Los intelectores saben la atención que le hemos dedicado a la teoría del carácter en este Diario, por eso no sorprenderá a nadie que autores como el presente, con sólida formación clásica, tengan una opinión al respecto. Para Emerson el carácter es algo así como el objetivo último de la filosofía, por eso, dada la preeminencia que le otorga en su concepción antropológica, no me resisto a transcribir la cita completa: Quien ama a primer vista y odia a primera vista; quien discierne las afinidades y las repulsiones; quien no se aflige, como los demás, por las condiciones, porque está siempre en la misma, y en ella goza; quien, consciente de merecer e triunfo, constantemente menosprecia los medios ordinarios de conseguirlo; quien tiene existencia propia y se ayuda a sí mismo; quien se permite ser como es en la sociedad; quien es grande en el presente; quien no tiene talento, ni le importa tenerlo, pues posee algo que es anterior al talento y que lo sobrevivirá, algo de lo cual éste es solo la herramienta; quien tiene todo eso, tiene carácter –el nombre más alto a que ha arribado la filosofía.
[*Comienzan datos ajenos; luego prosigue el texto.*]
-- ==== Sys2Proof/Machine/State.lean ====
section
/-! DEFINITION. The state of one LATHIC 640 card: the blocks of the introduction's Section 3, each holding what its
own section says it holds, the input levels, the clock and the queue of commands. Times are whole microseconds. -/

namespace Sys2Proof.Machine

/-- A timer: the instant at which it expires, or none while it is stopped (00_scope 6.4). -/
abbrev Timer := Option Nat

/-! ### Names and records -/

/-- The card modes (10.3). -/
inductive CardMode where
  | load | listen | run | mute
  deriving DecidableEq, Repr

/-- The nine set states (R2, Section 5). -/
inductive SetState where
  | off | standby | starting | loading | sharing | unloading | opening | tripped | startFailed
  deriving DecidableEq, Repr

/-- The sharing mode (R49). -/
inductive SharingMode where
  | isoch | droop
  deriving DecidableEq, Repr

/-- The kind of a share frame, and of a request to the composer (R2, R15). -/
inductive FrameKind where
  | periodic | urgent
  deriving DecidableEq, Repr

/-- The command a FAILED group did not confirm (7.3). -/
inductive GroupCommand where
  | shed | restore
  deriving DecidableEq, Repr

/-- The seven group states as a frame carries them (R2). -/
inductive GroupCode where
  | connected | shedPending | shed | failed | restorePending | openExternal | inhibited
  deriving DecidableEq, Repr

/-- The group state of a channel: as `GroupCode`, with the command concerned while FAILED (7.3). -/
inductive GroupState where
  | connected | shedPending | shed | failed (command : GroupCommand) | restorePending | openExternal | inhibited
  deriving DecidableEq, Repr

/-- The claim states that frames list (R2). -/
inductive ClaimCode where
  | claiming | granted | waiting
  deriving DecidableEq, Repr

/-- The claim states (R146). -/
inductive ClaimState where
  | idle | claiming | granted | consuming | waiting | refused
  deriving DecidableEq, Repr

/-- The LINK_OK select (R14). -/
inductive LinkSelect where
  | selectA | selectB | any | both
  deriving DecidableEq, Repr

/-- One group entry of a frame or of a peer's record (R2). -/
structure GroupItem where
  index : Fin 6
  rank : Nat
  nominal : Nat
  state : GroupCode
  deriving DecidableEq, Repr

/-- One claim entry of a frame or of a peer's record (R2). -/
structure ClaimItem where
  index : Fin 2
  demand : Nat
  state : ClaimCode
  age : Nat
  deriving DecidableEq, Repr

/-- Which of TIE-1, TIE-2 and TIE-3 are taken as closed (R2, R39). -/
structure TieView where
  tie1 : Bool
  tie2 : Bool
  tie3 : Bool
  deriving DecidableEq, Repr

/-- The flags of a frame, bits 0 to 4 (R2). -/
structure FrameFlags where
  breakerClosed : Bool
  stale : Bool
  droop : Bool
  configFault : Bool
  unloadPending : Bool
  deriving DecidableEq, Repr

/-- The content of a frame that a peer entry keeps as its record (2.2): all of it but the kind, the identity, the
frame number and the check. -/
structure PeerRecord where
  islandSection : Nat
  startRank : Nat
  tieView : TieView
  setState : SetState
  flags : FrameFlags
  rating : Nat
  reactiveRating : Nat
  p : Int
  q : Int
  frequency : Nat
  actionAge : Nat
  groups : List GroupItem
  claims : List ClaimItem
  deriving DecidableEq, Repr

/-- One share frame (R2), less its sync bytes and its check, which follow from the rest. -/
structure Frame where
  kind : FrameKind
  station : Station
  number : Nat
  content : PeerRecord
  deriving DecidableEq, Repr

/-! ### Lane interfaces (Section 1) -/

/-- The transmitter states, in the order of the table of 1.3. -/
inductive TxState where
  | idle | defer | send | backoff | isolated | disabled
  deriving DecidableEq, Repr

/-- The lane healths, in the order of the table of R11. -/
inductive LaneHealth where
  | stuck | silent | degraded | ok
  deriving DecidableEq, Repr

/-- The model's own: what is known of when the lane is idle (R1), since the table has no command for a change of the
lane's level. -/
inductive Quiet where
  /-- The lane is not idle. -/
  | notIdle
  /-- The lane is idle at no instant before `earliest`; whether it was idle from then on is not known to the model
  (R19, log entry 36). -/
  | unseen (earliest : Nat)
  /-- The lane is idle from an instant on. -/
  | since (instant : Nat)
  deriving DecidableEq, Repr

/-- One lane interface: its transmitter (R3 to R7), its receiver (R1, R8, R9), its health conditions and timers
(R10 to R13) and its five counters (R19). -/
structure LaneIf where
  tx : TxState
  /-- The frame being sent or about to be sent. -/
  pendingFrame : Option Frame
  /-- The frame that waits behind a frame in SEND. -/
  nextFrame : Option Frame
  /-- Bytes of the pending frame completed in SEND (R4). -/
  byteCounter : Nat
  /-- Collisions of the pending frame (R5). -/
  attempts : Nat
  /-- The model's own: the instant SEND was entered, while the frame itself is being driven. -/
  sendStart : Option Nat
  /-- The 12-bit jam of R5, part of SEND. -/
  jam : Timer
  backoff : Timer
  /-- The 10 ms driver test timer; stopped in ISOLATED once the test has expired (R7). -/
  test : Timer
  /-- The model's own: when the lane is idle (R1). -/
  quietFrom : Quiet
  /-- A reception is in progress (R1). -/
  receiving : Bool
  /-- The model's own: the reception whose end is still to be taken ended a frame of this transmitter, completed at
  that same end of frame (R9). -/
  ownEnd : Bool
  stuck : Bool
  silent : Bool
  degraded : Bool
  /-- The error window count, 0 to 255 (R12). -/
  errorCount : Nat
  errorWindow : Timer
  silence : Timer
  goodFrames : Nat
  checkErrors : Nat
  collisions : Nat
  collisionDrops : Nat
  replaced : Nat
  deriving DecidableEq, Repr

/-! ### Frame composer (1.6) -/

structure Composer where
  frameTimer : Timer
  spacing : Timer
  /-- The waiting request, with its mark (R16). -/
  waiting : Option FrameKind
  nextNumber : Nat
  lastP : Int
  lastQ : Int
  lastFrequency : Nat
  arrival : Bool
  freshCount : Nat
  staleCount : Nat
  meterFail : Bool
  deriving DecidableEq, Repr

/-! ### Receive queue and peer table (Section 2) -/

structure RxQueue where
  /-- Checked peer frames with their lane tags, oldest first (R21). -/
  frames : List (LaneId × Frame)
  overruns : Nat
  /-- The instant of the previous intake (R22); none before the first since LOAD. -/
  lastIntake : Option Nat
  deriving DecidableEq, Repr

/-- The peer entry states (2.2). -/
inductive EntryState where
  | empty | qualifying | live | stale | phantom
  deriving DecidableEq, Repr

structure PeerEntry where
  state : EntryState
  lastNumber : Option Nat
  lastTime : Option Nat
  /-- The entry timer: the instant it last started from 0, none while stopped. Its expiries fall 350 ms and 1,000 ms
  after that instant (R32, R33). -/
  timerFrom : Option Nat
  qualifyCount : Nat
  record : Option PeerRecord
  previousSetState : Option SetState
  /-- For each lane, the end of the 500 ms for which it counts as heard (R31). -/
  heardA : Timer
  heardB : Timer
  lateFrames : Nat
  dualCopies : Nat
  deriving DecidableEq, Repr
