-- ==== Sys2Proof/Machine/Flags.lean ====
section
/-! DEFINITION. The conditions the card reports of itself: lane health (R11), LINK_OK (R14), the 18 alarm kinds with
their latches (R177) and the ALARM relay (R178). -/

namespace Sys2Proof.Machine

/-- A lane's health, judged from its three conditions in the order of R11. -/
def LaneIf.health (l : LaneIf) : LaneHealth :=
  if l.stuck then .stuck else if l.silent then .silent else if l.degraded then .degraded else .ok

/-- LINK_OK for a select and the two lane healths (R14). -/
def linkOkOf : LinkSelect → LaneHealth → LaneHealth → Bool
  | .selectA, a, _ => a == .ok
  | .selectB, _, b => b == .ok
  | .any, a, b => a == .ok || b == .ok
  | .both, a, b => a == .ok && b == .ok

/-- The alarm kinds in the order of R177. -/
def AlarmKind.all : List AlarmKind :=
  [.laneA, .laneB, .laneADriver, .laneBDriver, .link, .dupId, .tieDisagree, .phantom, .meterFail, .config
  , .startFail, .openFail, .unloadFail, .unloadRefused, .shedExhausted, .groupFail, .claimRefused, .rxOverrun]

/-- The place of a kind in the list of R177. -/
def AlarmKind.place (k : AlarmKind) : Nat := AlarmKind.all.idxOf k

/-- Some peer entry is PHANTOM (R25). -/
def State.anyPhantom (s : State) : Bool := s.peers.entries.toList.any (fun e => e.state == .phantom)

/-- The card runs on a faulty image (R164). -/
def State.configFault (s : State) : Bool := s.loader.config.isSome && s.loader.firstFault != 0

/-- Whether an alarm kind is active: a condition while its owner reports it so, an event never (R177). -/
def State.active (s : State) : AlarmKind → Bool
  | .laneA => s.laneA.health != .ok
  | .laneB => s.laneB.health != .ok
  | .laneADriver => s.laneA.tx == .disabled
  | .laneBDriver => s.laneB.tx == .disabled
  | .link => !s.linkOk
  | .dupId => s.mode == .mute
  | .tieDisagree => s.island.tieDisagree
  | .phantom => s.anyPhantom
  | .meterFail => s.composer.meterFail
  | .config => s.configFault
  | .startFail | .openFail | .unloadFail | .unloadRefused | .shedExhausted | .groupFail | .claimRefused
  | .rxOverrun => false

/-- Sets the latches to those kinds that satisfy `p`; the relay is energised while every latch is clear (R178). -/
def State.latchThose (s : State) (p : AlarmKind → Bool) : State :=
  let latched := AlarmKind.all.filter p
  { s with alarms := { latched, relay := latched.isEmpty } }

/-- Reports an event to the alarm list: its latch sets (R177). -/
def State.raise (s : State) (k : AlarmKind) : State :=
  s.latchThose (fun x => s.alarms.latched.contains x || x == k)

/-- LINK_OK as it follows from the lane healths and the select (R14). -/
def State.relink (s : State) : State :=
  { s with linkOk := linkOkOf s.conf.select s.laneA.health s.laneB.health }

/-- Takes up the conditions as they stand: LINK_OK is recomputed, and the latch of every active kind sets (R14,
R177). A latch already set stays set. -/
def State.syncAlarms (s : State) : State :=
  let s := s.relink
  s.latchThose (fun x => s.alarms.latched.contains x || s.active x)

/-- CLEAR_ALARMS: the latch of every kind that is not active clears (R179). -/
def State.clearLatches (s : State) : State := s.latchThose (fun x => s.alarms.latched.contains x && s.active x)

end Sys2Proof.Machine
end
De lo que es herramienta el talento es del trascendentalismo, de esa permanencia espiritual que es sinónima, para Emerson, de libertad y de poder.

Como advierto, ¡ay!, que me extiendo más de lo que la cortesía permite, convido a quienes hayan seguido con interés esta entrada a continuar su lectura en la próxima, de aquí a una semana, poco más o menos, si el tiempo lo permite y la autoridad no lo impide. Gracias. Disculpen la interrupción. (Continuará…)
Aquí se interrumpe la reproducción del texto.